1. a kind of manufacturing method of polyacrylic acid water-absorbent resin, which is characterized in that it includes the following steps：

(a) it obtains containing unsaturated acrylic monomer and cross-linking agent aqueous solution,

(b) step for mixing blowing-agent particle and/or foaming agent solution with unsaturated acrylic monomer and cross-linking agent aqueous solution Suddenly,

(c) monomer solution is subjected to the step of polymerization forms porous gel shape cross-linked polymer,

(d) by aqueous porous gel shape cross-linked polymer in the course of the polymerization process or polymerization after through shearing and/or squeezing action power powder The step of being broken into gel particle,

(d1) the gel particle number average bead diameter is 0.5~20 millimeter,

(d2) mass fraction of the gel particle grain size more than 2 millimeters is 10~100wt%,

(d3) the porous gel shape cross-linked polymer is broken by shearing and/or squeezing action power, the porous structure of gel particle Bad rate is 0~70%,

(e) gel particle after crushing is thermally dried to form aperture as 10~500 um porous structure cross-linked polymers The step of,

(f) the step of grain refined is carried out to porous structure cross-linked polymer after drying and is sieved.

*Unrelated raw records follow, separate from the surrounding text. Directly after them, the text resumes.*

-- ==== Sys2Proof/Machine/Burgee.lean ====
section
/-! DEFINITION. Burgee arrays and custom opcodes (chapter 10): graph images, slots and the custom-number map, CX and the
configuration instructions. -/

namespace Sys2Proof.Machine

/-! ## Node operations (R215) -/

/-- How many sources an operation names; none for a reserved one. -/
def nodeArity (op : Nat) : Option Nat :=
  if op = 0x10 ∨ op = 0x16 then some 3
  else if op = 0x01 ∨ (0x0D ≤ op ∧ op ≤ 0x0F) ∨ op = 0x12 ∨ op = 0x13 ∨ op = 0x19 ∨ op = 0x1A then some 1
  else if 0x02 ≤ op ∧ op ≤ 0x18 then some 2
  else none

/-- The cell latency of an operation. -/
def nodeLatency (op : Nat) : Nat :=
  if op = 0x14 ∨ op = 0x15 then 3 else if op = 0x16 then 4 else if op = 0x19 ∨ op = 0x1A then 2 else 1

/-- The immediate is one the operation allows: IMM[4:0] of a shift, a condition of cmp, any of addi, else zero. -/
def immOk (op imm : Nat) : Bool :=
  if 0x0D ≤ op ∧ op ≤ 0x0F then decide (imm < 32)
  else if op = 0x11 then decide (imm < 6)
  else if op = 0x13 then true
  else decide (imm = 0)

/-- A truth as a lane. -/
def laneBit (b : Bool) : Lane := if b then 1 else 0

/-- The comparison of a cmp node. -/
def nodeCmp (c : Nat) (a b : Lane) : Bool :=
  match c with
  | 0 => a = b
  | 1 => a ≠ b
  | 2 => a.toInt < b.toInt
  | 3 => a.toNat < b.toNat
  | 4 => b.toInt ≤ a.toInt
  | _ => b.toNat ≤ a.toNat

/-- The value of a node, with the flags of the floating-point operations (R215). -/
def nodeOp (lut : List Lane) (op imm : Nat) (a b c : Lane) : Lane × Fl :=
  match op with
  | 0x01 => (a, 0)
  | 0x02 => (a + b, 0)
  | 0x03 => (a - b, 0)
  | 0x04 => (a * b, 0)
  | 0x05 => (if a.toInt ≤ b.toInt then a else b, 0)
  | 0x06 => (if b.toInt ≤ a.toInt then a else b, 0)
  | 0x07 => (if a.toNat ≤ b.toNat then a else b, 0)
  | 0x08 => (if b.toNat ≤ a.toNat then a else b, 0)
  | 0x09 => (a &&& b, 0)
  | 0x0A => (a ||| b, 0)
  | 0x0B => (a ^^^ b, 0)
  | 0x0C => (a &&& ~~~b, 0)
  | 0x0D => (a <<< (imm % 32), 0)
  | 0x0E => (a >>> (imm % 32), 0)
  | 0x0F => (a.sshiftRight (imm % 32), 0)
  | 0x10 => (if a ≠ 0 then b else c, 0)
  | 0x11 => (laneBit (nodeCmp (imm % 8) a b), 0)
  | 0x12 => (lut.getD (a.toNat % 64) 0, 0)
  | 0x13 => (a + (BitVec.ofNat 8 imm).signExtend 32, 0)
  | 0x14 => fltOp .f32 Exact.add a b
  | 0x15 => fltOp .f32 Exact.mul a b
  | 0x16 => fmaOp .f32 false false a b c
  | 0x17 => fltOp .f32 Exact.fmin a b
  | 0x18 => fltOp .f32 Exact.fmax a b
  | 0x19 => encLane .f32 (decLane .i32 a)
  | 0x1A => encLane .i32 (decLane .f32 a)
  | _ => (0, 0)

/-- The value of a selector in one lane (R214, R222). -/
def selValue (g : Graph) (vals : List Lane) (lane : Nat) (a b c : Lane) (sel : Nat) : Lane :=
  if sel < 0x18 then vals.getD sel 0
  else if sel = 0x18 then a
  else if sel = 0x19 then b
  else if sel = 0x1A then c
  else if sel = 0x1C then BitVec.ofNat 32 lane
  else if 0x20 ≤ sel ∧ sel < 0x28 then g.q.getD (sel - 0x20) 0
  else 0

/-- The node values of one lane, in order, with their flags. -/
def laneNodes (g : Graph) (lane : Nat) (a b c : Lane) : List GNode → List Lane × Fl → List Lane × Fl
  | [], r => r
  | n :: l, (vals, f) =>
    let v := selValue g vals lane a b c
    let r := nodeOp g.lut n.op n.imm (v n.a) (v n.b) (v n.c)
    laneNodes g lane a b c l (vals ++ [r.1], f ||| r.2)

/-- The output lane of a graph (R222). -/
def laneOut (g : Graph) (lane : Nat) (a b c : Lane) : Lane × Fl :=
  let r := laneNodes g lane a b c g.nodes ([], 0)
  (r.1.getD g.out 0, r.2)

/-- A node of the graph names a selector as a source. -/
def Graph.uses (g : Graph) (sel : Nat) : Bool :=
  g.nodes.any fun n =>
    let k := (nodeArity n.op).getD 0
    (decide (0 < k) && decide (n.a = sel)) || (decide (1 < k) && decide (n.b = sel)) || (decide (2 < k) && decide (n.c = sel))

/-! ## Images (R216 to R219, R226) -/

/-- The number of n bytes of an image. -/
def imgNum (b : List Byte) (off n : Nat) : Nat := leNat ((b.drop off).take n)

/-- Node j of an image. -/
def imgNode (b : List Byte) (j : Nat) : GNode :=
  let w := imgNum b (40 + 4 * j) 4
  ⟨w / 2 ^ 26 % 64, w / 2 ^ 20 % 64, w / 2 ^ 14 % 64, w / 2 ^ 8 % 64, w % 256⟩

/-- The graph that an image describes. -/
def imgGraph (b : List Byte) (va : Word) : Graph :=
  let h := imgNum b 0 8
  ⟨h / 2 ^ 32, h / 2 ^ 24 % 32, h / 2 ^ 16 % 32, h / 2 ^ 12 % 4, decide (h / 2 ^ 11 % 2 = 1),
    (List.range (h % 32)).map (imgNode b), (List.range 8).map fun j => BitVec.ofNat 32 (imgNum b (8 + 4 * j) 4),
    (List.range 64).map fun j => BitVec.ofNat 32 (imgNum b (256 + 4 * j) 4), va⟩

/-- The lowest byte of a field of a word at an offset that is not zero, where some bit of it is. -/
def nonzeroAt (w lo n off : Nat) : List Nat :=
  let v := w / 2 ^ lo % 2 ^ n
  if v = 0 then [] else [off + (lo + trailing v n) / 8]

/-- A selector a node may name (R214, R216). -/
def selOk (j nops sel : Nat) : Bool :=
  decide (sel < 0x18 ∧ sel < j) || decide (sel = 0x18) || (decide (sel = 0x19) && decide (2 ≤ nops)) ||
    (decide (sel = 0x1A) && decide (3 ≤ nops)) || decide (sel = 0x1B) || decide (sel = 0x1C) ||
    (decide (0x20 ≤ sel) && decide (sel < 0x28))

/-- The failures of a node, by their offsets (R226). An OP that is reserved names no source and no immediate bit, so all of them
must be zero (R215). -/
def nodeFails (b : List Byte) (nops : Nat) (lut : Bool) (j : Nat) : List Nat :=
  let off := 40 + 4 * j
  let w := imgNum b off 4
  let n := imgNode b j
  match nodeArity n.op with
  | none => (off + 3) :: [(20, 6), (14, 6), (8, 6), (0, 8)].flatMap fun p => nonzeroAt w p.1 p.2 off
  | some k =>
    (if selOk j nops n.a then [] else [off + 2]) ++
    (if 1 < k then (if selOk j nops n.b then [] else [off + 1]) else nonzeroAt w 14 6 off) ++
    (if 2 < k then (if selOk j nops n.c then [] else [off + 1]) else nonzeroAt w 8 6 off) ++
    (if immOk n.op n.imm then [] else [off]) ++
    (if n.op = 0x12 ∧ !lut then [off + 3] else [])

/-- The total of cell latencies along the longest chain that ends at each node (R216). -/
def nodeDepths : List GNode → List Nat → List Nat
  | [], d => d
  | n :: l, d =>
    let k := (nodeArity n.op).getD 0
    let at' (c : Bool) (s : Nat) : Nat := if c && decide (s < 0x18) then d.getD s 0 else 0
    let m := max (at' (decide (0 < k)) n.a) (max (at' (decide (1 < k)) n.b) (at' (decide (2 < k)) n.c))
    nodeDepths l (d ++ [if k = 0 then 0 else m + nodeLatency n.op])

/-- The nodes that a node names as sources. -/
def GNode.refs (n : GNode) : List Nat :=
  ([n.a, n.b, n.c].take ((nodeArity n.op).getD 0)).filter (· < 0x18)

/-- The same totals for nodes in any order, by n rounds: chains of n nodes are followed, and one that runs in a circle comes to
more than any latency. -/
def chainDepths (l : List GNode) : Nat → List Nat
  | 0 => []
  | n + 1 =>
    let d := chainDepths l n
    l.map fun x => if (nodeArity x.op).isNone then 0
      else (x.refs.map fun j => d.getD j 0).foldl max 0 + nodeLatency x.op

/-- The minimum latency of a graph (R216), 1 where it has no output node (log 134); an image whose nodes name later ones has its chains
too (R226). -/
def Graph.minLat (g : Graph) : Nat :=
  1 + ((if g.nodes.zipIdx.all fun p => p.1.refs.all (· < p.2) then nodeDepths g.nodes [] else chainDepths g.nodes 32).getD g.out 0)

/-- Every failure of an image of 256 bytes or more, by its offset (R216, R226). -/
def imgFails (b : List Byte) : List Nat :=
  let h := imgNum b 0 8
  let g := imgGraph b 0
  let count := h % 32
  nonzeroAt h 5 6 0 ++ nonzeroAt h 14 2 0 ++ nonzeroAt h 21 3 0 ++ nonzeroAt h 29 3 0 ++
  (if 1 ≤ count ∧ count ≤ 24 then [] else [0]) ++
  (if g.nops = 0 then [1] else []) ++
  (if g.out < count then [] else [3]) ++
  (if g.lat < 2 ∨ g.lat < g.minLat then [2] else []) ++
  ((List.range 24).flatMap fun j =>
    if j < count then nodeFails b g.nops g.hasLut j else nonzeroAt (imgNum b (40 + 4 * j) 4) 0 32 (40 + 4 * j)) ++
  ((List.range 120).filter fun j => decide (b.getD (136 + j) 0 ≠ 0)).map (136 + ·)

/-- The bytes of the image at an address (R217, R226): two accesses, each with the class and core of its own first byte
(log 89), whose trap gives the start of the access as ADDR (log 133). -/
def readImage (va : Word) (s : State) : Res (List Byte × State) := do
  let (b, s1) ← loadBytes va 256 s
  if imgNum b 0 8 / 2 ^ 11 % 2 = 1 then
    let (c, s2) ← loadBytes (va + 256) 256 s1
    .ok (b ++ c, s2)
  else .ok (b, s1)

/-! ## Slots (R220, R221) -/

/-- The slot that a custom number maps to. -/
def State.slotOf (s : State) (n : Nat) : Option (Fin 8) :=
  (List.finRange 8).find? fun j => match s.core.slots[j] with
    | some c => c.number = n
    | none => false

/-- The graph of a custom number. -/
def State.graphOf (s : State) (n : Nat) : Option Graph :=
  (s.slotOf n).bind fun j => (s.core.slots[j]).map CSlot.graph

/-- The lowest free slot. -/
def State.freeSlot (s : State) : Option (Fin 8) := (List.finRange 8).find? fun j => s.core.slots[j].isNone

/-- The load order of a slot. -/
def State.slotOrder (s : State) (j : Fin 8) : Nat :=
  match s.core.slots[j] with
  | some c => c.order
  | none => 0

/-- The slot with the oldest load order. -/
def State.oldestSlot (s : State) : Fin 8 :=
  (List.finRange 8).foldl (fun a j => if s.slotOrder j < s.slotOrder a then j else a) 0

/-- A graph loaded for a custom number (R221). -/
def State.loadGraph (s : State) (n : Nat) (g : Graph) : State :=
  let j := ((s.slotOf n) <|> s.freeSlot).getD s.oldestSlot
  { s with core := { s.core with
    slots := s.core.slots.set j (some ⟨n, s.core.loadOrder, g⟩)
    loadOrder := s.core.loadOrder + 1 } }

/-! ## The instructions (R222 to R227) -/

/-- A source that the graph uses, read under R54; a source it does not use is not read (R223). -/
def cxSrc (used : Bool) (n : Nat) (x : VSrc) (s : State) : Res (Vector Lane 64) :=
  if used then srcV .raw n s x else .ok (splat 0)

/-- The third source names v<x4[3:0]> (R222). -/
def cxThird (s : State) : VSrc := .v ⟨bits (s.xreg 4) 0 4, by unfold bits; omega⟩

/-- The lanes of a CX. -/
def cxLanes (g : Graph) (a b c : Vector Lane 64) : Vector Lane 64 × Fl :=
  gather ((List.range 64).map fun i => laneOut g i (laneAt a i) (laneAt b i) (laneAt c i))

def execCx (n : Fin 64) (v : Fin 16) (a b : VSrc) (dl : Fin 8) (s : State) : Host.Outcome State Fault Refusal :=
  finish (match s.graphOf n.val with
    | none => .error (.trap 0x13 0 (BitVec.ofNat 64 n.val) s)
    | some g => do
      let st := s.me.start dl
      let x ← cxSrc (g.uses 0x18) st a s
      let y ← cxSrc (decide (2 ≤ g.nops) && g.uses 0x19) st b s
      let z ← cxSrc (decide (g.nops = 3) && g.uses 0x1A) st (cxThird s) s
      .ok (doneV v st g.lat (cxLanes g x y z) s))

def execCxload (n : Fin 64) (a : Fin 32) (s : State) : Host.Outcome State Fault Refusal :=
  let va := s.reg a
  finish (
    if va.toNat % 64 ≠ 0 then trapAt 0x03 va s
    else match classify s va with
      | .protect => trapAt 0x03 va s
      | .gap => trapAt 0x03 va s
      | .event => trapAt 0x03 va s
      | _ => do
        let (b, s1) ← readImage va s
        match (imgFails b).min? with
        | some o => trapAt 0x01 (va + BitVec.ofNat 64 o) s1
        | none => .ok ((s1.loadGraph n.val (imgGraph b va)).advance 4))

def execCxevict (n : Fin 64) (s : State) : Host.Outcome State Fault Refusal :=
  match s.slotOf n.val with
  | some j => .next ({ s with core := { s.core with slots := s.core.slots.set j none } }.advance 4)
  | none => .next (s.advance 4)

/-- The map record of CXQRY (R227). -/
def mapRecord (j : Fin 8) (g : Graph) : Word :=
  BitVec.ofNat 64 (2 ^ 63 + j.val * 2 ^ 56 + g.lat % 32 * 2 ^ 48 + g.nops % 4 * 2 ^ 44 + g.nodes.length % 32 * 2 ^ 32 +
    g.gid % 2 ^ 32)

def execCxqry (d : Fin 32) (n : Fin 64) (s : State) : Host.Outcome State Fault Refusal :=
  .next (s.ret d (match s.slotOf n.val, s.graphOf n.val with
    | some j, some g => mapRecord j g
    | _, _ => 0))

def execCxldr (a : Fin 32) (s : State) : Host.Outcome State Fault Refusal :=
  .next ({ s with core := { s.core with cxLdr := setBit (s.reg a) 0 false } }.advance 4)

end Sys2Proof.Machine
end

2. the manufacturing method of water-absorbing resins according to claim 1, which is characterized in that the unsaturation acrylic monomer The mixed solution for being the water soluble salt of acrylic acid and/or acrylic acid as principal component with the aqueous solution of crosslinking agent.

3. the manufacturing method of water-absorbing resins according to claim 1, which is characterized in that the crosslinking agent is included selected from molecule Have the compound of multiple vinyl, intramolecular contain at least one vinyl compound and it is at least one can with it is described unsaturated single Carboxyl reacts on body the compound of functional group, intramolecular have it is multiple can be with carboxyl reacts on the unsaturated monomer function It is one or more in the compound of group.

4. the manufacturing method of water-absorbing resins according to claim 1, which is characterized in that the gel particle number average bead diameter is 0.5~20 millimeter, preferably 0.3~15 millimeter, further preferred 0.5~10 millimeter.

5. the manufacturing method of water-absorbing resins according to claim 1, which is characterized in that the gel particle grain size is more than 2 The mass fraction of millimeter is 10~100wt%, preferably 20~100wt%, further preferred 30~100wt%.

6. the manufacturing method of water-absorbing resins according to claim 1, which is characterized in that the porous gel shape cross-linked polymeric For object by shearing, squeezing action power, the porous structure destructive rate of gel particle is 0~70%, preferably 0~60%, further excellent Select 0~50%.